In the entries below, find the lines with the word "colSum" and copy them.

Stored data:
/---
-- ==== Sys2Proof/Machine/Image.lean ====
section
/-! DEFINITION. The images that traps and saves write and read: the snapshot (R319), the context save area (R327, R330) and
the slice image (R328). -/

namespace Sys2Proof.Machine

/-- A byte string padded with zeros to a length. -/
def padTo (n : Nat) (b : List Byte) : List Byte := b ++ zeroBytes (n - b.length)

/-- The bytes of a bit vector. -/
def bytesOfBits {w : Nat} (x : BitVec w) : List Byte := bytesOfNat (w / 8) x.toNat

/-- A bit vector from its bytes. -/
def bitsOfBytes (w : Nat) (b : List Byte) : BitVec w := BitVec.ofNat w (natOfBytes b)

/-! ### The snapshot -/

/-- A loop-stack entry as LSTK holds it (R319). -/
def loopBytes (e : LoopEntry) : List Byte :=
  bytesOfNat 8 e.start.toNat ++ bytesOfNat 8 e.stop.toNat ++ bytesOfNat 4 e.remain.toNat ++ bytesOfNat 4 e.index.toNat

/-- The loop stack as LSTK (R319). -/
def loopsBytes (es : List LoopEntry) : List Byte := padTo 144 ((es.map loopBytes).flatten)

/-- The first n entries of an LSTK. -/
def parseLoops (b : List Byte) (n : Nat) : List LoopEntry :=
  (List.range n).map (fun i =>
    { start := BitVec.ofNat 40 (fieldAt b (24 * i) 8), stop := BitVec.ofNat 40 (fieldAt b (24 * i + 8) 8),
      remain := BitVec.ofNat 32 (fieldAt b (24 * i + 16) 4), index := BitVec.ofNat 32 (fieldAt b (24 * i + 20) 4) })

/-- DKIND (R319). -/
def DKind.code : DKind → Nat
  | .scalar => 0
  | .predicate => 1
  | .vector => 2

/-- An in-flight entry's 320 bytes (R319). -/
def inFlightBytes (e : InFlight) : List Byte :=
  [BitVec.ofNat 8 e.kind.code, e.reg.setWidth 8, BitVec.ofNat 8 e.remain, e.flags.setWidth 8, e.tag, e.emask] ++
    zeroBytes 2 ++ bytesOfBits e.lmask ++ zeroBytes 48 ++ bytesOfBits e.value

/-- An in-flight entry from its 320 bytes; SC is clear in a vector register's tag (R40). -/
def parseInFlight (b : List Byte) : InFlight :=
  let k : DKind := match fieldAt b 0 1 with
    | 0 => .scalar
    | 1 => .predicate
    | _ => .vector
  { kind := k, reg := BitVec.ofNat 5 (fieldAt b 1 1), remain := fieldAt b 2 1, flags := BitVec.ofNat 4 (fieldAt b 3 1),
    tag := BitVec.ofNat 8 (fieldAt b 4 1) &&& 0x2F, setsTag := k == .vector, emask := BitVec.ofNat 8 (fieldAt b 5 1),
    lmask := BitVec.ofNat 64 (fieldAt b 8 8), value := BitVec.ofNat 2048 (fieldAt b 0x40 256) }

/-- The 8,192 bytes of a snapshot (R319). -/
def snapshotBytes (n : Snapshot) : List Byte :=
  let header := bytesOfNat 8 n.epc.toNat ++ bytesOfNat 2 n.cause.toNat ++ bytesOfNat 1 n.done.toNat ++
    bytesOfNat 1 n.ifq.length ++ bytesOfNat 1 n.pmode.toNat ++ [n.source] ++ bytesOfNat 1 n.loops.length ++ zeroBytes 1 ++
    bytesOfBits n.eaddr ++ bytesOfBits n.einfo ++ bytesOfBits n.steps ++ loopsBytes n.loops
  padTo 8192 (padTo 512 header ++ (n.ifq.map inFlightBytes).flatten)

/-- Whether an in-flight entry keeps R319 and R320. -/
def inFlightOk (b : List Byte) : Bool :=
  fieldAt b 0 1 ≤ 2 && fieldAt b 1 1 < 32 && 1 ≤ fieldAt b 2 1 && fieldAt b 2 1 ≤ 6 && fieldAt b 3 1 < 16 &&
    fieldAt b 6 2 == 0 && (bytesAt b 0x10 48).all (· == 0)

/-- Whether 8,192 bytes are a well-formed snapshot (R320). -/
def snapshotOk (b : List Byte) : Bool :=
  let nifq := fieldAt b 0xB 1
  let depth := fieldAt b 0xE 1
  fieldAt b 0 8 < 2 ^ 40 && fieldAt b 8 2 < 1024 && fieldAt b 0xA 1 < 8 && nifq ≤ 24 && fieldAt b 0xC 1 ≤ 1 && depth ≤ 6 &&
    fieldAt b 0xF 1 == 0 && (List.range depth).all (fun i =>
      fieldAt b (0x28 + 24 * i) 8 < 2 ^ 40 && fieldAt b (0x30 + 24 * i) 8 < 2 ^ 40) &&
    (bytesAt b (0x28 + 24 * depth) (0x1D8 - 24 * depth)).all (· == 0) &&
    (List.range nifq).all (fun i => inFlightOk (bytesAt b (0x200 + 320 * i) 320)) &&
    (b.drop (0x200 + 320 * nifq)).all (· == 0)

/-- An in-flight entry of an image, with what the image has no place for from the entry it was written from: whether the word
writes its destination's tag (R121). An entry that none of the snapshot replaced knows lands as one that writes its tag.
(Log entry 114, DESIGN CHOICE) -/
def knownInFlight (old : Option InFlight) (e : InFlight) : InFlight :=
  match old with
  | some o => if o.kind == e.kind && o.reg == e.reg then { e with setsTag := o.setsTag } else e
  | none => e

/-- The snapshot that 8,192 bytes hold. What the image has no place for is kept from the snapshot it replaces: the position of
the group when the packet is the same one, and what the fault record reports. -/
def parseSnapshot (old : Snapshot) (b : List Byte) : Snapshot :=
  let epc : BitVec 40 := BitVec.ofNat 40 (fieldAt b 0 8)
  let same := epc == old.epc
  { old with
    epc := epc, cause := BitVec.ofNat 10 (fieldAt b 8 2), done := BitVec.ofNat 3 (fieldAt b 0xA 1),
    pmode := fieldAt b 0xC 1 == 1, source := BitVec.ofNat 8 (fieldAt b 0xD 1),
    loops := parseLoops (b.drop 0x28) (fieldAt b 0xE 1), eaddr := BitVec.ofNat 64 (fieldAt b 0x10 8),
    einfo := BitVec.ofNat 64 (fieldAt b 0x18 8), steps := BitVec.ofNat 64 (fieldAt b 0x20 8),
    ifq := (List.range (fieldAt b 0xB 1)).map (fun i =>
      knownInFlight old.ifq[i]? (parseInFlight (bytesAt b (0x200 + 320 * i) 320))),
    gpos := if same then old.gpos else 0, landed1 := if same then old.landed1 else 0,
    landed2 := if same then old.landed2 else 0 }

/-! ### Blocks of the save area -/

/-- The kind of a save (R327). -/
inductive SaveKind where
  | node | iteration | hard
  deriving DecidableEq, Repr

/-- KIND (R327). -/
def SaveKind.code : SaveKind → Nat
  | .node => 0
  | .iteration => 1
  | .hard => 2

/-- What the header and scalar block holds (R327). -/
structure HeaderBlock where
  kind : SaveKind
  slice : Bool
  gpos : Nat
  task : W64
  cmdp : W64
  pc : BitVec 40
  s : List W64
  p : List W64
  loops : List LoopEntry
  /-- FSTAT, VTAG, CKCTL, CKCNT, CKLOG, CKLOG2, RACEINFO, STEPS, ITER. -/
  special : List W64
  vtags : List Byte
  k : List W64
  deriving DecidableEq, Repr

/-- The header and scalar block (R327). -/
def HeaderBlock.bytes (h : HeaderBlock) : List Byte :=
  let words := fun (n : Nat) (xs : List W64) => padTo (8 * n) ((xs.map bytesOfBits).flatten)
  padTo 4096 (bytesOfNat 8 (h.kind.code + 256 * h.slice.toNat + 512 * h.gpos) ++ bytesOfBits h.task ++ bytesOfBits h.cmdp ++
    bytesOfNat 8 h.pc.toNat ++ words 32 h.s ++ words 16 h.p ++ bytesOfNat 8 h.loops.length ++ loopsBytes h.loops ++
    words 9 h.special ++ padTo 32 h.vtags ++ words 8 h.k)

/-- The header and scalar block from its bytes; SC is clear in a vector register's tag (R40). -/
def parseHeader (b : List Byte) : HeaderBlock :=
  let words := fun (o n : Nat) => (List.range n).map (fun i => (BitVec.ofNat 64 (fieldAt b (o + 8 * i) 8) : W64))
  let w := fieldAt b 0 8
  { kind := match w % 4 with
      | 0 => .node
      | 1 => .iteration
      | _ => .hard
    slice := w / 256 % 2 == 1, gpos := w / 512 % 4, task := BitVec.ofNat 64 (fieldAt b 8 8),
    cmdp := BitVec.ofNat 64 (fieldAt b 0x10 8), pc := BitVec.ofNat 40 (fieldAt b 0x18 8), s := words 0x20 32,
    p := words 0x120 16, loops := parseLoops (bytesAt b 0x1A8 144) (min 6 (fieldAt b 0x1A0 8)), special := words 0x238 9,
    vtags := (bytesAt b 0x280 32).map (· &&& 0x2F), k := words 0x2A0 8 }

/-- The special registers of the header block, in its order. -/
def specialsOf (q : Seq) : List W64 :=
  [q.fstat, q.vtag.setWidth 64, q.ckctl.setWidth 64, q.ckcnt.setWidth 64, q.cklog, q.cklog2.setWidth 64, q.raceinfo, q.steps,
   q.iter.setWidth 64]

/-- A copy operation as the engine block holds it (R327). -/
def copyOpBytes (op : CopyOp) : List Byte :=
  let code := match op.kind with
    | .lockstep => 3
    | .row => if op.armed then 2 else 0
    | .tile => if op.armed then 2 else 1
  bytesOfBits op.src ++ bytesOfBits op.dst ++ bytesOfBits op.len ++ bytesOfBits op.rows ++ bytesOfBits op.spitch ++
    bytesOfBits op.dpitch ++ bytesOfBits op.sync ++ bytesOfBits op.trig ++ bytesOfBits op.tgen ++
    bytesOfNat 4 (op.fmt.toNat + 16 * op.scb.toNat + 32 * op.dcb.toNat) ++
    bytesOfNat 8 (op.delay.toNat + 64 * code + 65536 * op.left)

/-- A copy operation from its entry, or none for an unused one: an entry of zeros where none is known. The descriptor's own
address has no place in the image and comes from the operation known beside it. -/
def parseCopyOp (known : Option CopyOp) (b : List Byte) : Option CopyOp :=
  if known.isNone && b.all (· == 0) then none
  else
    let d := parseCopyDesc b
    let w := fieldAt b 0x38 8
    let a : W64 := match known with
      | some op => op.descAddr
      | none => 0
    some { ({ d with rest := 0 } : CopyDesc).toOp (w / 64 % 8) a.toNat (BitVec.ofNat 6 w) with left := w / 65536 % 65536 }

/-- A slot of the engine block (R327). -/
def slotBytes (c : CbSlot) : List Byte :=
  bytesOfNat 8 (c.desc.toNat % 2 ^ 48 + 2 ^ 48 * c.producer.toNat + 2 ^ 49 * c.engine.toNat + 2 ^ 50 * c.bound.toNat) ++
    zeroBytes 8

/-- A slot from its entry. -/
def parseSlot (b : List Byte) : CbSlot :=
  let w := fieldAt b 0 8
  { desc := BitVec.ofNat 64 (w % 2 ^ 48), producer := w / 2 ^ 48 % 2 == 1, engine := w / 2 ^ 49 % 2 == 1,
    bound := w / 2 ^ 50 % 2 == 1 }

/-- The engine block (R327). Copies that have fired and not yet entered the queue stand in the armed table. -/
def engineBytes (s : State) : List Byte :=
  padTo 4096 (padTo 1024 ((s.copy.queue.map copyOpBytes).flatten) ++
    padTo 1024 (((s.copy.fired ++ s.copy.armed).map copyOpBytes).flatten) ++
    bytesOfNat 8 (match s.copy.queue with
      | op :: _ => op.done
      | [] => 0) ++ bytesOfNat 8 s.copy.doneCount.toNat ++ (s.seq.slots.toList.map slotBytes).flatten)

/-- A tile image (R327), with its write and read busy bits. -/
def tileImage (t : Tile) (wb rb : Bool) : List Byte :=
  padTo 24576 (padTo 0x4D20 (bytesOfBits t.data ++ bytesOfBits t.rowSum ++ bytesOfBits t.colSum ++ bytesOfBits t.scales ++
    bytesOfNat 8 (t.tag.toNat + 256 * wb.toNat + 512 * rb.toNat)) ++ bytesOfBits t.status)

/-- The defined bits of a tile status word (R12). -/
def statusMask : BitVec 256 := ~~~(0x8E0000 : BitVec 256)

/-- A tile from its image; reserved bits of its tag and status read as zero (R4, R11, R12). -/
def parseTileImage (b : List Byte) : Tile :=
  { data := bitsOfBytes _ (bytesAt b 0 16384), rowSum := bitsOfBytes _ (bytesAt b 0x4000 256),
    colSum := bitsOfBytes _ (bytesAt b 0x4100 2048), scales := bitsOfBytes _ (bytesAt b 0x4900 1024),
    tag := BitVec.ofNat 8 (fieldAt b 0x4D00 1) &&& 0x3F, status := bitsOfBytes _ (bytesAt b 0x4D20 32) &&& statusMask }

/-- The logical row that a physical row of the array holds under a spare mapping (R330, R341). -/
def logicalRow (rowmap : W64) (c : Nat) : Option Nat :=
  let r0 := rowmap.toNat % 64
  let r1 := rowmap.toNat / 256 % 64
  let u0 := rowmap.getLsbD 6
  let u1 := rowmap.getLsbD 14
  if c == 64 then (if u0 then some r0 else none)
  else if c == 65 then (if u1 then some r1 else none)
  else if (u0 && c == r0) || (u1 && c == r1) then none
  else some c

/-- The row control at the head of a chain (R330): the logical row that physical row c holds in [15:0], all ones for none, and
the spare mapping above it.
(Log entry 104, DESIGN CHOICE) -/
def rowControl (c : Nat) (rowmap : W64) : BitVec 80 :=
  BitVec.ofNat 80 ((logicalRow rowmap c).getD 0xFFFF + 65536 * rowmap.toNat)

/-- One chain of the scan image (R330): row control, then 65 cells of 128 bits. -/
def chainBytes (key : Nat) (rowmap : W64) (w w' : BitVec 131072) (c : Nat) : List Byte :=
  let cell := fun (n : Nat) =>
    let st := Config.cellState key (65 * c + n)
    match logicalRow rowmap c with
    | some m =>
      if n < 64 then (lane w (64 * m + n)).toNat + 2 ^ 32 * (lane w' (64 * m + n)).toNat + 2 ^ 64 * st.toNat
      else (Config.cellState (key + 1) c).toNat + 2 ^ 64 * st.toNat
    | none => (Config.cellState (key + 1) (66 + 65 * c + n)).toNat + 2 ^ 64 * st.toNat
  padTo 2048 (bytesOfBits (rowControl c rowmap) ++
    ((List.range 65).map (fun n => bytesOfNat 16 (cell n))).flatten)

/-- Slot (m, n) of W or W' in a scan image, at physical row c. -/
def chainSlot (b : List Byte) (c n : Nat) (shadow : Bool) : W32 :=
  BitVec.ofNat 32 (fieldAt b (2048 * c + 10 + 16 * n + (if shadow then 4 else 0)) 4)

/-- A plane's data from a scan image (R330). -/
def scanPlane (rowmap : W64) (b : List Byte) (shadow : Bool) : BitVec 131072 :=
  ofWords 131072 ((List.range 4096).map (fun i =>
    match (List.range 66).find? (fun c => logicalRow rowmap c == some (i / 64)) with
    | some c => chainSlot b c (i % 64) shadow
    | none => 0))

/-- Whether the row control of a scan image is that of the present mapping (R330). -/
def scanMatches (rowmap : W64) (b : List Byte) : Bool :=
  (List.range 66).all (fun c => bytesAt b (2048 * c) 10 == bytesOfBits (rowControl c rowmap))

/-- The plane and unit block (R327). -/
def planeBytes (key : Nat) (w w' : Plane) : List Byte :=
  padTo 0x4000 (bytesOfBits w.csw ++ bytesOfBits w.acsw ++ bytesOfBits w'.csw ++ bytesOfBits w'.acsw) ++
    bytesOfBits w.scales ++ bytesOfBits w'.scales ++ bytesOfNat 8 (w.tag.toNat + 256 * w'.tag.toNat) ++
    (List.range 43000).map (Config.unitStateByte key)

/-- The planes from their block and the scan image. -/
def parsePlanes (rowmap : W64) (scan b : List Byte) : Plane × Plane :=
  ({ data := scanPlane rowmap scan false, csw := bitsOfBytes _ (bytesAt b 0 2048), acsw := bitsOfBytes _ (bytesAt b 2048 2048),
     scales := bitsOfBytes _ (bytesAt b 0x4000 1024), tag := BitVec.ofNat 8 (fieldAt b 0x4800 1) &&& 0x3F },
   { data := scanPlane rowmap scan true, csw := bitsOfBytes _ (bytesAt b 4096 2048), acsw := bitsOfBytes _ (bytesAt b 6144 2048),
     scales := bitsOfBytes _ (bytesAt b 0x4400 1024), tag := BitVec.ofNat 8 (fieldAt b 0x4801 1) &&& 0x3F })

/-! ### The slice image -/

/-- A granule's two bytes of ownership (R328). -/
def ownerCode (o : Option Owner) : Nat :=
  match o with
  | none => 0
  | some (.excl a) => 1 + 4 * a.toNat
  | some .pub => 2

/-- The slice image of a bay (R328): data, full/empty bits, ownership. -/
def sliceBytes (m : Mem) (bay : Nat) : List Byte :=
  memRead m.spad (0x200000 * bay) 0x200000 ++
    (List.range 32768).map (fun i => BitVec.ofNat 8
      ((List.range 8).foldr (fun j acc => (isFull m (262144 * bay + 8 * i + j)).toNat + 2 * acc) 0)) ++
    ((List.range 32768).map (fun g => bytesOfNat 2 (ownerCode (ownerOf m (32768 * bay + g))))).flatten

/-- A slice restored from its image (R328). -/
def restoreSlice (m : Mem) (bay : Nat) (b : List Byte) : Mem :=
  let m := m.putSpad (0x200000 * bay) (b.take 0x200000)
  let m := (List.range 262144).foldl (fun m w =>
    setFull m (262144 * bay + w) ((b.getD (0x200000 + w / 8) 0).getLsbD (w % 8))) m
  (List.range 32768).foldl (fun m g =>
    let c := fieldAt b (0x208000 + 2 * g) 2
    setOwner m (32768 * bay + g) (match c % 4 with
      | 1 => some (.excl (BitVec.ofNat 9 (c / 4)))
      | 2 => some .pub
      | _ => none)) m

end Sys2Proof.Machine
end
\---
**SOLUTION FOR THIS TASK**
  padTo 24576 (padTo 0x4D20 (bytesOfBits t.data ++ bytesOfBits t.rowSum ++ bytesOfBits t.colSum ++ bytesOfBits t.scales ++
    colSum := bitsOfBytes _ (bytesAt b 0x4100 2048), scales := bitsOfBytes _ (bytesAt b 0x4900 1024),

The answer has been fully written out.